┌─ LISTED RECORDS

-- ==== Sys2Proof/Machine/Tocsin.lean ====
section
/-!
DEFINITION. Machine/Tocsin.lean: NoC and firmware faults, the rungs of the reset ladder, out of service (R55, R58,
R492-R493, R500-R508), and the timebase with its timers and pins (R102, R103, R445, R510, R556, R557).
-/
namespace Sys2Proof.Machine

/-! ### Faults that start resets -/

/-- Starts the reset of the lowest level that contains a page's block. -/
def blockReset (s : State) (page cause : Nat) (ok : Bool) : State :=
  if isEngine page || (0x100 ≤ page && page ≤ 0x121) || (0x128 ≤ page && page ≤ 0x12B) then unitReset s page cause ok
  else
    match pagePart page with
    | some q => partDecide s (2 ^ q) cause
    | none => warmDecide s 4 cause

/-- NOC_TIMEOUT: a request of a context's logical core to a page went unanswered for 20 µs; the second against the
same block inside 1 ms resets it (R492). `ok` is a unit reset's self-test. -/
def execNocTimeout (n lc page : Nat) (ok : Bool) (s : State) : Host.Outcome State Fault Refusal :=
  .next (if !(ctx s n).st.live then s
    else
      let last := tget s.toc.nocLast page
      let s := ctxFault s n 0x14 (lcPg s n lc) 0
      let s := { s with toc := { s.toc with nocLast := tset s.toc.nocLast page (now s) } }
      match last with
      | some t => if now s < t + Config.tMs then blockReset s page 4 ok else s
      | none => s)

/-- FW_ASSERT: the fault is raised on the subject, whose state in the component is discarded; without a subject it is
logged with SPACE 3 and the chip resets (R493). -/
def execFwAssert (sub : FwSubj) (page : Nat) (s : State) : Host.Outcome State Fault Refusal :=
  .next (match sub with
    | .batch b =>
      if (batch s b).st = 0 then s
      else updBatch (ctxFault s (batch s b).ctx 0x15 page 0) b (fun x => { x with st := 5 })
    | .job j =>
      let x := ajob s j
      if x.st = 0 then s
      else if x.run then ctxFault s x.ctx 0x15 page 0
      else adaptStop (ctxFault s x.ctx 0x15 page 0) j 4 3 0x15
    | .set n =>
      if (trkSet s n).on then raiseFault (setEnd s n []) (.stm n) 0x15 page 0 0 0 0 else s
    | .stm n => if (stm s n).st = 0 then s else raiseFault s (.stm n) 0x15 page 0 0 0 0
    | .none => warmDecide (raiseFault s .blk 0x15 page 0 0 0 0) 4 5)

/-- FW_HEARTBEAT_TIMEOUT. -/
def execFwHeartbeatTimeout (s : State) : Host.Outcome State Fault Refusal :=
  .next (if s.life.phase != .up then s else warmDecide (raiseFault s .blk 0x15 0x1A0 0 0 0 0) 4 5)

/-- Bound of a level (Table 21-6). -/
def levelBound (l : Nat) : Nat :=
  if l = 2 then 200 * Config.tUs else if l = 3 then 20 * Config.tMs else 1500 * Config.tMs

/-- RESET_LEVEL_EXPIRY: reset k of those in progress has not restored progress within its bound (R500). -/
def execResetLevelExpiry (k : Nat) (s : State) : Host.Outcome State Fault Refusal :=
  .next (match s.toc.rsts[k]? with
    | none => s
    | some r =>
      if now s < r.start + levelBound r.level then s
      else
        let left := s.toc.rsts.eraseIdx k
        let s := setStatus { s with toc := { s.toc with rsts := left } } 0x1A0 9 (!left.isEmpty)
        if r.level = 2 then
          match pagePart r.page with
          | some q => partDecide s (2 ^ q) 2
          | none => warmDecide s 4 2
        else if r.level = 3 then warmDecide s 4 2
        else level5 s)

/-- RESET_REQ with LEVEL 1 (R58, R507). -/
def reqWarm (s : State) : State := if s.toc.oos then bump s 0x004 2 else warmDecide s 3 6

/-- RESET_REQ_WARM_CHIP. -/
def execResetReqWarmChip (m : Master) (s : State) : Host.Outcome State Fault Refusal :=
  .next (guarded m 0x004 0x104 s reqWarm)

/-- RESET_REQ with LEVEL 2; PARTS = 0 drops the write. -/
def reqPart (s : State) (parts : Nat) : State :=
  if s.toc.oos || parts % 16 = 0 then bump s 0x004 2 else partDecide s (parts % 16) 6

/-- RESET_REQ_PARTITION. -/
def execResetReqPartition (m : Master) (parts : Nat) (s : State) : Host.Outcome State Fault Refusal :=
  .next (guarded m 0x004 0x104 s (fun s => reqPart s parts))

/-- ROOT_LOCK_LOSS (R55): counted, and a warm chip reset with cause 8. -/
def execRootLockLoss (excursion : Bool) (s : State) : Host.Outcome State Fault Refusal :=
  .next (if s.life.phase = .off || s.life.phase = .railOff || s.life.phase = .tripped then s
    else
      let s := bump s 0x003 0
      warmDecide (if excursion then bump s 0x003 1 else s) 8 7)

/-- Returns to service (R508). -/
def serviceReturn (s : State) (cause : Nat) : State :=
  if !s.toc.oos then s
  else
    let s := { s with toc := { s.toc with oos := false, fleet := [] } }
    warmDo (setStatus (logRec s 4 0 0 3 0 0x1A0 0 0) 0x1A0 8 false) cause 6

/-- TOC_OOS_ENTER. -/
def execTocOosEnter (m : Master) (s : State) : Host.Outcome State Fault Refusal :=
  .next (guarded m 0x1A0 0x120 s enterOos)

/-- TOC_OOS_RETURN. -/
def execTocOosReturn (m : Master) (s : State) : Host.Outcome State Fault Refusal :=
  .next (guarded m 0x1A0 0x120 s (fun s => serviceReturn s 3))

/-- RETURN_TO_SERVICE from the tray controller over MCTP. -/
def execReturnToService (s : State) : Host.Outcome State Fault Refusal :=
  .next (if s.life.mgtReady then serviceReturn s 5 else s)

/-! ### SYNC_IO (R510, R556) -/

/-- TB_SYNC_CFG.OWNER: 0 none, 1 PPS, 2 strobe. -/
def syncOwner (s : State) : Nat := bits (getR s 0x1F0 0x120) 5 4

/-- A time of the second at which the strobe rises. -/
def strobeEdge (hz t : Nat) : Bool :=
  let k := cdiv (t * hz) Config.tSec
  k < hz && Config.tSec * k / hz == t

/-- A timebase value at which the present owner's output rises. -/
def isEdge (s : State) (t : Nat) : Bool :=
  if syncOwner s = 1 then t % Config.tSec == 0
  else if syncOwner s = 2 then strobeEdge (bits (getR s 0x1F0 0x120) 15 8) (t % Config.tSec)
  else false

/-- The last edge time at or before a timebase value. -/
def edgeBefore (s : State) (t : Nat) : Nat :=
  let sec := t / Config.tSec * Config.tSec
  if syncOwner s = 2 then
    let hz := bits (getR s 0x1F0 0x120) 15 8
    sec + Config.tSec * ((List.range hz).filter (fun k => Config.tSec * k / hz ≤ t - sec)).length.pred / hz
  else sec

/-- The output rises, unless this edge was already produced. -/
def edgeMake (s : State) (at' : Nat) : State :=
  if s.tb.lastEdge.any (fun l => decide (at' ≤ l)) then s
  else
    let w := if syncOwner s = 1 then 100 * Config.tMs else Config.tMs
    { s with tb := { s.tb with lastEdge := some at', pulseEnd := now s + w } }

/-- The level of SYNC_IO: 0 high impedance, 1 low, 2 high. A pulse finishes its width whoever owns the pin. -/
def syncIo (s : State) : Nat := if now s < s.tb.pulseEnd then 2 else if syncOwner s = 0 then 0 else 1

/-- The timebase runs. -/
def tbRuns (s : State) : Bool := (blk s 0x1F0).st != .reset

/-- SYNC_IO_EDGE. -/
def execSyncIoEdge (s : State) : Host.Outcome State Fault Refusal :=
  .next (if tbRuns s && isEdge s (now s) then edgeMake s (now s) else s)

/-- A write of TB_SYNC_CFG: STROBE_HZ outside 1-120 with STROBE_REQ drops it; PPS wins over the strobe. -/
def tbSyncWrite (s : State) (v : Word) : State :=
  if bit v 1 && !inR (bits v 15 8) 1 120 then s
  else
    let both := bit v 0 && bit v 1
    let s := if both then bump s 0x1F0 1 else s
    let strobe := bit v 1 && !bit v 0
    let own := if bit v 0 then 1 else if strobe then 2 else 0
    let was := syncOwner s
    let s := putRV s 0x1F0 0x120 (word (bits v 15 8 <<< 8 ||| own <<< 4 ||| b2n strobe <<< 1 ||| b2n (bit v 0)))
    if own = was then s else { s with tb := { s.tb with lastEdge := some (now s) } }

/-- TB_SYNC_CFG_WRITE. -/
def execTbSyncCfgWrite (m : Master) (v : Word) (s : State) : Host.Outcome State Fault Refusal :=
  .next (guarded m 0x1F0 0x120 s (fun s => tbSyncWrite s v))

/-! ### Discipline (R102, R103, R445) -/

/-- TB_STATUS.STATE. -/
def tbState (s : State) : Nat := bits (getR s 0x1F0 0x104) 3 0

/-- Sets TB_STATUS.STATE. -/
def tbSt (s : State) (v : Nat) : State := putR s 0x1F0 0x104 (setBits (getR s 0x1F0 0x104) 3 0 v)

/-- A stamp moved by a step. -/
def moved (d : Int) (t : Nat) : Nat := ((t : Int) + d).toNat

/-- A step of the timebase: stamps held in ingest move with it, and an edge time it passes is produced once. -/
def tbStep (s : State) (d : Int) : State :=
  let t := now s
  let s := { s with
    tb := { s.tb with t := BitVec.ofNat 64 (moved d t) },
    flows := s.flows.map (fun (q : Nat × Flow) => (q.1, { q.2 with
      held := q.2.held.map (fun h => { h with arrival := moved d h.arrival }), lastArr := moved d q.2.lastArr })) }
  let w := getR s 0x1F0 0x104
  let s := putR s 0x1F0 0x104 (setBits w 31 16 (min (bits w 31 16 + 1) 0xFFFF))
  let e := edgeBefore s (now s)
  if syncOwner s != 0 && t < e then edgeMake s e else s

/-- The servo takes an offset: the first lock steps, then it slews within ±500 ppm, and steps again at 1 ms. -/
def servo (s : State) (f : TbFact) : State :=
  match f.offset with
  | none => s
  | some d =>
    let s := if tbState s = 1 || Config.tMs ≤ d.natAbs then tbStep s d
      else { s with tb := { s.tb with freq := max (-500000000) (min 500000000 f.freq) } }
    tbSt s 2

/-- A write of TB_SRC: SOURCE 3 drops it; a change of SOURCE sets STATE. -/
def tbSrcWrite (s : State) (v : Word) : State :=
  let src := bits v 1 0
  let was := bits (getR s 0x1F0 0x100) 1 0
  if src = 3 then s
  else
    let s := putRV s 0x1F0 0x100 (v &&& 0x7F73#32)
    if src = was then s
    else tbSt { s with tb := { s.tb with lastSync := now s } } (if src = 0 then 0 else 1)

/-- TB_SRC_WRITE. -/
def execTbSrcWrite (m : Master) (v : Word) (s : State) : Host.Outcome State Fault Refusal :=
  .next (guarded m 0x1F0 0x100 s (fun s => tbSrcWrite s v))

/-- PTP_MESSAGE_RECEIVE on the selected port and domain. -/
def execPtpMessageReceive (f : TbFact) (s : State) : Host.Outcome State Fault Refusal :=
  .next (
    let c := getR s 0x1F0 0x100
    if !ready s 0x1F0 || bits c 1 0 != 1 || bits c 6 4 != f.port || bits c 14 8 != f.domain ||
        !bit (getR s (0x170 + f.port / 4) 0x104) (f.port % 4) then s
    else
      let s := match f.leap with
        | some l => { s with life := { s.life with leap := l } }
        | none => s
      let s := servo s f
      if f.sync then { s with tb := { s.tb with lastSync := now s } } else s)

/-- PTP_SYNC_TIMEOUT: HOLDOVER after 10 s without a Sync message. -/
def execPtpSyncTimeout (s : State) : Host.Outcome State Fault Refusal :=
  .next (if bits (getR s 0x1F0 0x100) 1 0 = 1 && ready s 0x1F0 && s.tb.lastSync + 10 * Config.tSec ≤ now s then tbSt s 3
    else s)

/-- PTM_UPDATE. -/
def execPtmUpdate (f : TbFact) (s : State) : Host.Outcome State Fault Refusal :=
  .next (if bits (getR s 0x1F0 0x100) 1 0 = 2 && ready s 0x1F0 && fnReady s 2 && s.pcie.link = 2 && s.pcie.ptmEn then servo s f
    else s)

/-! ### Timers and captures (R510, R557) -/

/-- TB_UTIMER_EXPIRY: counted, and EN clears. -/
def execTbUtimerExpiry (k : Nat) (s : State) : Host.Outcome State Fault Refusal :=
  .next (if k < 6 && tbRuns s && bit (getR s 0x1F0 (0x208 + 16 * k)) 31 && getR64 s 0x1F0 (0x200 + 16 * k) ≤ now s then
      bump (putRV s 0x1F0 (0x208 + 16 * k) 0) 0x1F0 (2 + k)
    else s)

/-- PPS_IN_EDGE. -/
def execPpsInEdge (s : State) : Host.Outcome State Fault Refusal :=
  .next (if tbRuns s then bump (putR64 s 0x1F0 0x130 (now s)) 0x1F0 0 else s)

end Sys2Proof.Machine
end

└─

**PROBLEM DETAILS**
Write down again, exactly as given, only the lines above that fall from the line with "over MCTP. -/" to the line with "def edgeBefore (s", inclusive.

**WRITTEN SOLUTION**
/-- RETURN_TO_SERVICE from the tray controller over MCTP. -/
def execReturnToService (s : State) : Host.Outcome State Fault Refusal :=
  .next (if s.life.mgtReady then serviceReturn s 5 else s)

/-! ### SYNC_IO (R510, R556) -/

/-- TB_SYNC_CFG.OWNER: 0 none, 1 PPS, 2 strobe. -/
def syncOwner (s : State) : Nat := bits (getR s 0x1F0 0x120) 5 4

/-- A time of the second at which the strobe rises. -/
def strobeEdge (hz t : Nat) : Bool :=
  let k := cdiv (t * hz) Config.tSec
  k < hz && Config.tSec * k / hz == t

/-- A timebase value at which the present owner's output rises. -/
def isEdge (s : State) (t : Nat) : Bool :=
  if syncOwner s = 1 then t % Config.tSec == 0
  else if syncOwner s = 2 then strobeEdge (bits (getR s 0x1F0 0x120) 15 8) (t % Config.tSec)
  else false

/-- The last edge time at or before a timebase value. -/
def edgeBefore (s : State) (t : Nat) : Nat :=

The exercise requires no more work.